**Records supplied:**
@[simp] theorem setSlot_now (s : State) (x : CtxId) (k : Slot) : (setSlot s x k).now = s.now := rfl
@[simp] theorem setSlot_agenda (s : State) (x : CtxId) (k : Slot) : (setSlot s x k).agenda = s.agenda := rfl
@[simp] theorem setSlot_turn (s : State) (x : CtxId) (k : Slot) : (setSlot s x k).turn = s.turn := rfl
@[simp] theorem setSlot_cur (s : State) (x : CtxId) (k : Slot) : (setSlot s x k).cur = s.cur := rfl
@[simp] theorem setSlot_latencies (s : State) (x : CtxId) (k : Slot) : (setSlot s x k).latencies = s.latencies := rfl
@[simp] theorem setSlot_free (s : State) (x : CtxId) (k : Slot) : (setSlot s x k).free = s.free := rfl
@[simp] theorem setSlot_fused (s : State) (x : CtxId) (k : Slot) : (setSlot s x k).fused = s.fused := rfl
@[simp] theorem setSlot_mem (s : State) (x : CtxId) (k : Slot) : (setSlot s x k).mem = s.mem := rfl
@[simp] theorem setSlot_fe (s : State) (x : CtxId) (k : Slot) : (setSlot s x k).fe = s.fe := rfl
@[simp] theorem setSlot_lost (s : State) (x : CtxId) (k : Slot) : (setSlot s x k).lost = s.lost := rfl
@[simp] theorem setSlot_bad (s : State) (x : CtxId) (k : Slot) : (setSlot s x k).bad = s.bad := rfl
@[simp] theorem setSlot_dir (s : State) (x : CtxId) (k : Slot) : (setSlot s x k).dir = s.dir := rfl
@[simp] theorem setSlot_lineOld (s : State) (x : CtxId) (k : Slot) : (setSlot s x k).lineOld = s.lineOld := rfl
@[simp] theorem setSlot_moves (s : State) (x : CtxId) (k : Slot) : (setSlot s x k).moves = s.moves := rfl
@[simp] theorem setSlot_recs (s : State) (x : CtxId) (k : Slot) : (setSlot s x k).recs = s.recs := rfl
@[simp] theorem setSlot_sOrder (s : State) (x : CtxId) (k : Slot) : (setSlot s x k).sOrder = s.sOrder := rfl
@[simp] theorem setSlot_stores (s : State) (x : CtxId) (k : Slot) : (setSlot s x k).stores = s.stores := rfl
@[simp] theorem setSlot_seeds (s : State) (x : CtxId) (k : Slot) : (setSlot s x k).seeds = s.seeds := rfl
@[simp] theorem setSlot_prefetches (s : State) (x : CtxId) (k : Slot) : (setSlot s x k).prefetches = s.prefetches := rfl
@[simp] theorem setSlot_deposits (s : State) (x : CtxId) (k : Slot) : (setSlot s x k).deposits = s.deposits := rfl
@[simp] theorem setSlot_flights (s : State) (x : CtxId) (k : Slot) : (setSlot s x k).flights = s.flights := rfl
@[simp] theorem setSlot_xfers (s : State) (x : CtxId) (k : Slot) : (setSlot s x k).xfers = s.xfers := rfl
@[simp] theorem setSlot_merges (s : State) (x : CtxId) (k : Slot) : (setSlot s x k).merges = s.merges := rfl
@[simp] theorem setSlot_cancels (s : State) (x : CtxId) (k : Slot) : (setSlot s x k).cancels = s.cancels := rfl
@[simp] theorem setSlot_chunks (s : State) (x : CtxId) (k : Slot) : (setSlot s x k).chunks = s.chunks := rfl
@[simp] theorem setSlot_chunkMsgs (s : State) (x : CtxId) (k : Slot) : (setSlot s x k).chunkMsgs = s.chunkMsgs := rfl
@[simp] theorem setSlot_groups (s : State) (x : CtxId) (k : Slot) : (setSlot s x k).groups = s.groups := rfl
@[simp] theorem setSlot_launches (s : State) (x : CtxId) (k : Slot) : (setSlot s x k).launches = s.launches := rfl
@[simp] theorem setSlot_queues (s : State) (x : CtxId) (k : Slot) : (setSlot s x k).queues = s.queues := rfl
@[simp] theorem setSlot_sites (s : State) (x : CtxId) (k : Slot) : (setSlot s x k).sites = s.sites := rfl
@[simp] theorem setSlot_dies (s : State) (x : CtxId) (k : Slot) : (setSlot s x k).dies = s.dies := rfl
@[simp] theorem setSlot_parts (s : State) (x : CtxId) (k : Slot) : (setSlot s x k).parts = s.parts := rfl
@[simp] theorem setSlot_pkgs (s : State) (x : CtxId) (k : Slot) : (setSlot s x k).pkgs = s.pkgs := rfl
@[simp] theorem setSlot_saves (s : State) (x : CtxId) (k : Slot) : (setSlot s x k).saves = s.saves := rfl
@[simp] theorem setSlot_ids (s : State) (x : CtxId) (k : Slot) : (setSlot s x k).ids = s.ids := rfl
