set_option maxRecDepth 20000 in
theorem witness_Stores : Ready data0.fields data0.fields s0 ∧ Unclamped data0 s0 ∧
    Clear (markRead data0.fields s0) (fmAddr data0 s0) (needOf 8 false true) dataHit ∧
    (relOf data0 = false ∧ seedAt s0 (me s0) dataHit.pa 8 = false ∧ recordsFull s0 (me s0) (dataHit.pa / 32) = false ∧
      Alone s0 (fmAddr data0 s0) dataHit.pa) ∧
    (relOf rel0 = true ∧ Settled (copseScope rel0.scope s0) s0 ∧ syncRace s0 (me s0) dataHit true = none) :=
  ⟨ready_of _ _ _ (by decide), .inl (by decide), clear_of _ _ _ _ (by decide),
    ⟨by decide, by decide, by decide, alone0 _ _ (by decide)⟩, by decide, settled_of _ _ (by decide), by decide⟩

def copse0 : FM := { data0 with a := .g 7 }
def hub0 : FM := { data0 with a := .g 8 }
def copseHit : Hit := ⟨pte 0xE17 0, 2 ^ 44, .copse 0⟩
def hubHit : Hit := ⟨pte 0x617 0, 2 ^ 43 + 8, .hub 8⟩

/-- A state in which a store of the context to copse word 0 waits for transmission, and one in which that word is of
a barrier. -/
def framed0 : State := { s0 with pkgs := [(0, { Pkg.zero with
  boot := 6
  toSend := [.store 0 0 1 ⟨0, 0⟩] })] }
def barred0 : State := { s0 with pkgs := [(0, { Pkg.zero with
  boot := 6
  copseBars := [0] })] }

set_option maxRecDepth 20000 in
theorem witness_WordsElsewhere_LoadsElsewhere : Ready copse0.fields copse0.srcs s0 ∧ Unclamped copse0 s0 ∧
    checkAccess s0 (me s0) (fmAddr copse0 s0) (needOf 8 true false) = .hit copseHit ∧
    checkAccess s0 (me s0) (fmAddr hub0 s0) (needOf 8 true false) = .hit hubHit ∧ frameTo s0 0 = false ∧
    frameTo framed0 0 = true ∧ Free s0 :=
  ⟨ready_of _ _ _ (by decide), .inl (by decide), by decide, by decide, by decide, by decide, free_of _ (by decide)⟩

set_option maxRecDepth 20000 in
theorem witness_WordsElsewhere_StoresElsewhere : Ready copse0.fields copse0.fields s0 ∧ Unclamped copse0 s0 ∧
    checkAccess s0 (me s0) (fmAddr copse0 s0) (needOf 8 false true) = .hit copseHit ∧
    checkAccess s0 (me s0) (fmAddr hub0 s0) (needOf 8 false true) = .hit hubHit ∧
    guarded s0 (myPart s0) (myCtx s0).prv (fmAddr copse0 s0) copseHit.pa 8 = false ∧
    barrierWord s0 0 = false ∧ barrierWord barred0 0 = true ∧ Settled false s0 :=
  ⟨ready_of _ _ _ (by decide), .inl (by decide), by decide, by decide, by decide, by decide, by decide,
    settled_of _ _ (by decide)⟩

/-- A partition whose one frame holds a table without entries, where a load and a store go. -/
def mapped0 : State := writePA { s0 with parts := [(0, { Part.zero with fmlen := 1 })] } 0 0 8 (1 + 2 ^ 16)

set_option maxRecDepth 20000 in
theorem witness_AccessFaults : Ready data0.fields data0.fields s0 ∧ (fmAddr { data0 with off := 1 } s0).toNat % 8 ≠ 0 ∧
    (fmAddr { data0 with off := 0x50000 } s0 = 0x70000 ∧ tlbLook mapped0 0 0 0x70000 = none ∧
      walkHeld mapped0 ⟨0, 0⟩ 0x70000 = .fault false) ∧
    ((tlbLook s0 0 0 (fmAddr data0 s0)).map fun t => t.pte.getLsbD 4) = some true ∧
    (let s := issuing { ctx0 with prv := .user } { core0 with tlb := [⟨0, 2, pte 0x40B 0, 2, 0, false, false⟩] }
     (myCtx s).prv = .user ∧ ((tlbLook s 0 0 (fmAddr data0 s)).map fun t =>
       (t.pte.getLsbD 10, t.pte.getLsbD 4, t.pte.getLsbD 2)) = some (true, false, false)) :=
  ⟨ready_of _ _ _ (by decide), by decide⟩

/-- The same state with the channel of site 0 gated. -/
def dark0 : State := modSite s0 0 fun k => { k with gated := true }

theorem witness_AccessFaults_gated : Ready data0.fields data0.fields dark0 ∧
    (checkAccess dark0 (me dark0) (fmAddr data0 dark0) (needOf data0.sz.bytes true false) = .hit dataHit ∧
      reachesSpace dark0 (me dark0) dataHit.space = true) ∧ dataHit.space = .dram 0 ∧ (siteOf dark0 0).gated = true :=
  ⟨ready_of _ _ _ (by decide), by decide⟩

/-- A load from a gated channel waits, and goes on once the channel serves again (R455). -/
theorem test_channel_gated : (match exec (.ld data0) dark0 with
    | .next t => ((slotOf t ⟨0, 0⟩).st, (ctxOf t ⟨0, 0⟩).wait == .channel 0) | _ => (.free, false)) =
    (.parkedMemory, true) := by decide

theorem test_channel_ungated : (match exec (.ld data0) dark0 with
    | .next t => (match exec (.ungateChannel 0 0 0) t with | .next u => (slotOf u ⟨0, 0⟩).st | _ => .free)
    | _ => .free) = .ready := by decide

def gth0 : FM := { fm (.g 3) (.g 5) .b64 with
  b := .g 9
  c := .m 1
  scope := .ctx }
/-- Only lane 0 is selected. -/
def lane0 : State := issuing { ctx0 with masks := [(1, 1)] } core0

set_option maxRecDepth 20000 in
theorem witness_GatherScatter : Ready gth0.fields gth0.fields s0 ∧ Ready gth0.fields (gth0.d :: gth0.srcs) s0 ∧ vecOn gth0 s0 = [] ∧ vecOn gth0 lane0 = [0] ∧
    Clear lane0 (vecAddr gth0 lane0 0) (needOther 8 true false) dataHit ∧
    Clear lane0 (vecAddr gth0 lane0 0) (needOther 8 false true) dataHit ∧ seedAt lane0 (me lane0) dataHit.pa 8 = false ∧
    Unraced lane0 dataHit false ∧ recordsFull lane0 (me lane0) (dataHit.pa / 32) = false :=
  ⟨ready_of _ _ _ (by decide), ready_of _ _ _ (by decide), by decide, by decide, clear_of _ _ _ _ (by decide),
    clear_of _ _ _ _ (by decide), by decide, .inr (by decide), by decide⟩

def fe0 : FM := fm (.g 3) (.g 6) .b64
def feHit : Hit := ⟨pte 0x717 5, 0x30000, .dram 0⟩
/-- The word empty, held by another context, or poisoned. -/
def empty0 : State := { s0 with fe := [(0x6000, ⟨false, false, .prefetcher 7⟩)] }
def poison0 : State := { s0 with fe := [(0x6000, ⟨true, true, .none⟩)] }
/-- Its context owes something of rank 80. -/
def owing0 : State := issuing { ctx0 with obls := [(0, ⟨.done, 1, 80, 1, 0⟩)] } core0

set_option maxRecDepth 20000 in
theorem witness_FullEmptyLoads : Ready fe0.fields fe0.srcs s0 ∧ Unclamped fe0 s0 ∧ tableHeld s0 (me s0) = false ∧
    Free s0 ∧ Clear s0 (fmAddr fe0 s0) (needFe true false) feHit ∧ seedAt s0 (me s0) feHit.pa 8 = false ∧
    storeAt s0 (me s0) feHit.pa 8 = false ∧ ((feOf s0 feHit.pa).full = true ∧ (feOf s0 feHit.pa).poison = false) ∧
    syncRace s0 (me s0) feHit true = none ∧ (feOf poison0 feHit.pa).poison = true ∧
    ((feOf empty0 feHit.pa).full = false ∧ feHit.pte.rank < obminOf (myCtx empty0)) ∧ obminOf (myCtx owing0) ≤ feHit.pte.rank :=
  ⟨ready_of _ _ _ (by decide), .inl (by decide), by decide, free_of _ (by decide), clear_of _ _ _ _ (by decide),
    by decide⟩

set_option maxRecDepth 20000 in
theorem witness_FullEmptyStores : Ready fe0.fields fe0.fields s0 ∧ Clear s0 (fmAddr fe0 s0) (needFe true true) feHit ∧
    Ready fe0.fields fe0.srcs s0 ∧ Clear s0 (fmAddr fe0 s0) (needFe false true) feHit ∧ Unclamped fe0 s0 ∧
    Settled (copseScope fe0.scope s0) s0 ∧ syncRace s0 (me s0) feHit true = none ∧
    foreign s0 feHit.pa = false ∧ foreign empty0 feHit.pa = true ∧ freeEntry (myCtx s0) = some 0 ∧
    findObl (myCtx s0) .fill 0x30000 = none ∧
    freeEntry { ctx0 with obls := (upto 16).map fun i => (i, ⟨.done, 1, 80, 1, 0⟩) } = none :=
  ⟨ready_of _ _ _ (by decide), clear_of _ _ _ _ (by decide), ready_of _ _ _ (by decide), clear_of _ _ _ _ (by decide),
    .inl (by decide), settled_of _ _ (by decide), by decide⟩

/-- Core 0 runs the context's launch, with the first KiB of its data page bound to its stash. -/
def stash0 : State := issuing ctx0 { core0 with
  stashWays := 1
  resident := some (launchKey 0 0)
  maps := [(0, ⟨0, 0x20000, 0, 1⟩)]
  tags := [(0, 7)]
  rf := [(1, 2 ^ 32), (2, 7), (3, 7), (5, 0x20000)] }
def stmap0 : FM := { fm .z (.g 5) .b8 with
  c := .g 1
  scope := .ctx }
def ldt0 : FM := { fm (.g 3) (.g 5) .b8 with
  c := .g 2
  scope := .ctx }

**Problem requirements:**
Please transcribe exactly the lines above from the line that has "def feHit : Hit" up to and including the line that has "theorem witness_FullEmptyLoads : Ready"; no other line belongs in the answer.

**Answer space:**
def feHit : Hit := ⟨pte 0x717 5, 0x30000, .dram 0⟩
/-- The word empty, held by another context, or poisoned. -/
def empty0 : State := { s0 with fe := [(0x6000, ⟨false, false, .prefetcher 7⟩)] }
def poison0 : State := { s0 with fe := [(0x6000, ⟨true, true, .none⟩)] }
/-- Its context owes something of rank 80. -/
def owing0 : State := issuing { ctx0 with obls := [(0, ⟨.done, 1, 80, 1, 0⟩)] } core0

set_option maxRecDepth 20000 in
theorem witness_FullEmptyLoads : Ready fe0.fields fe0.srcs s0 ∧ Unclamped fe0 s0 ∧ tableHeld s0 (me s0) = false ∧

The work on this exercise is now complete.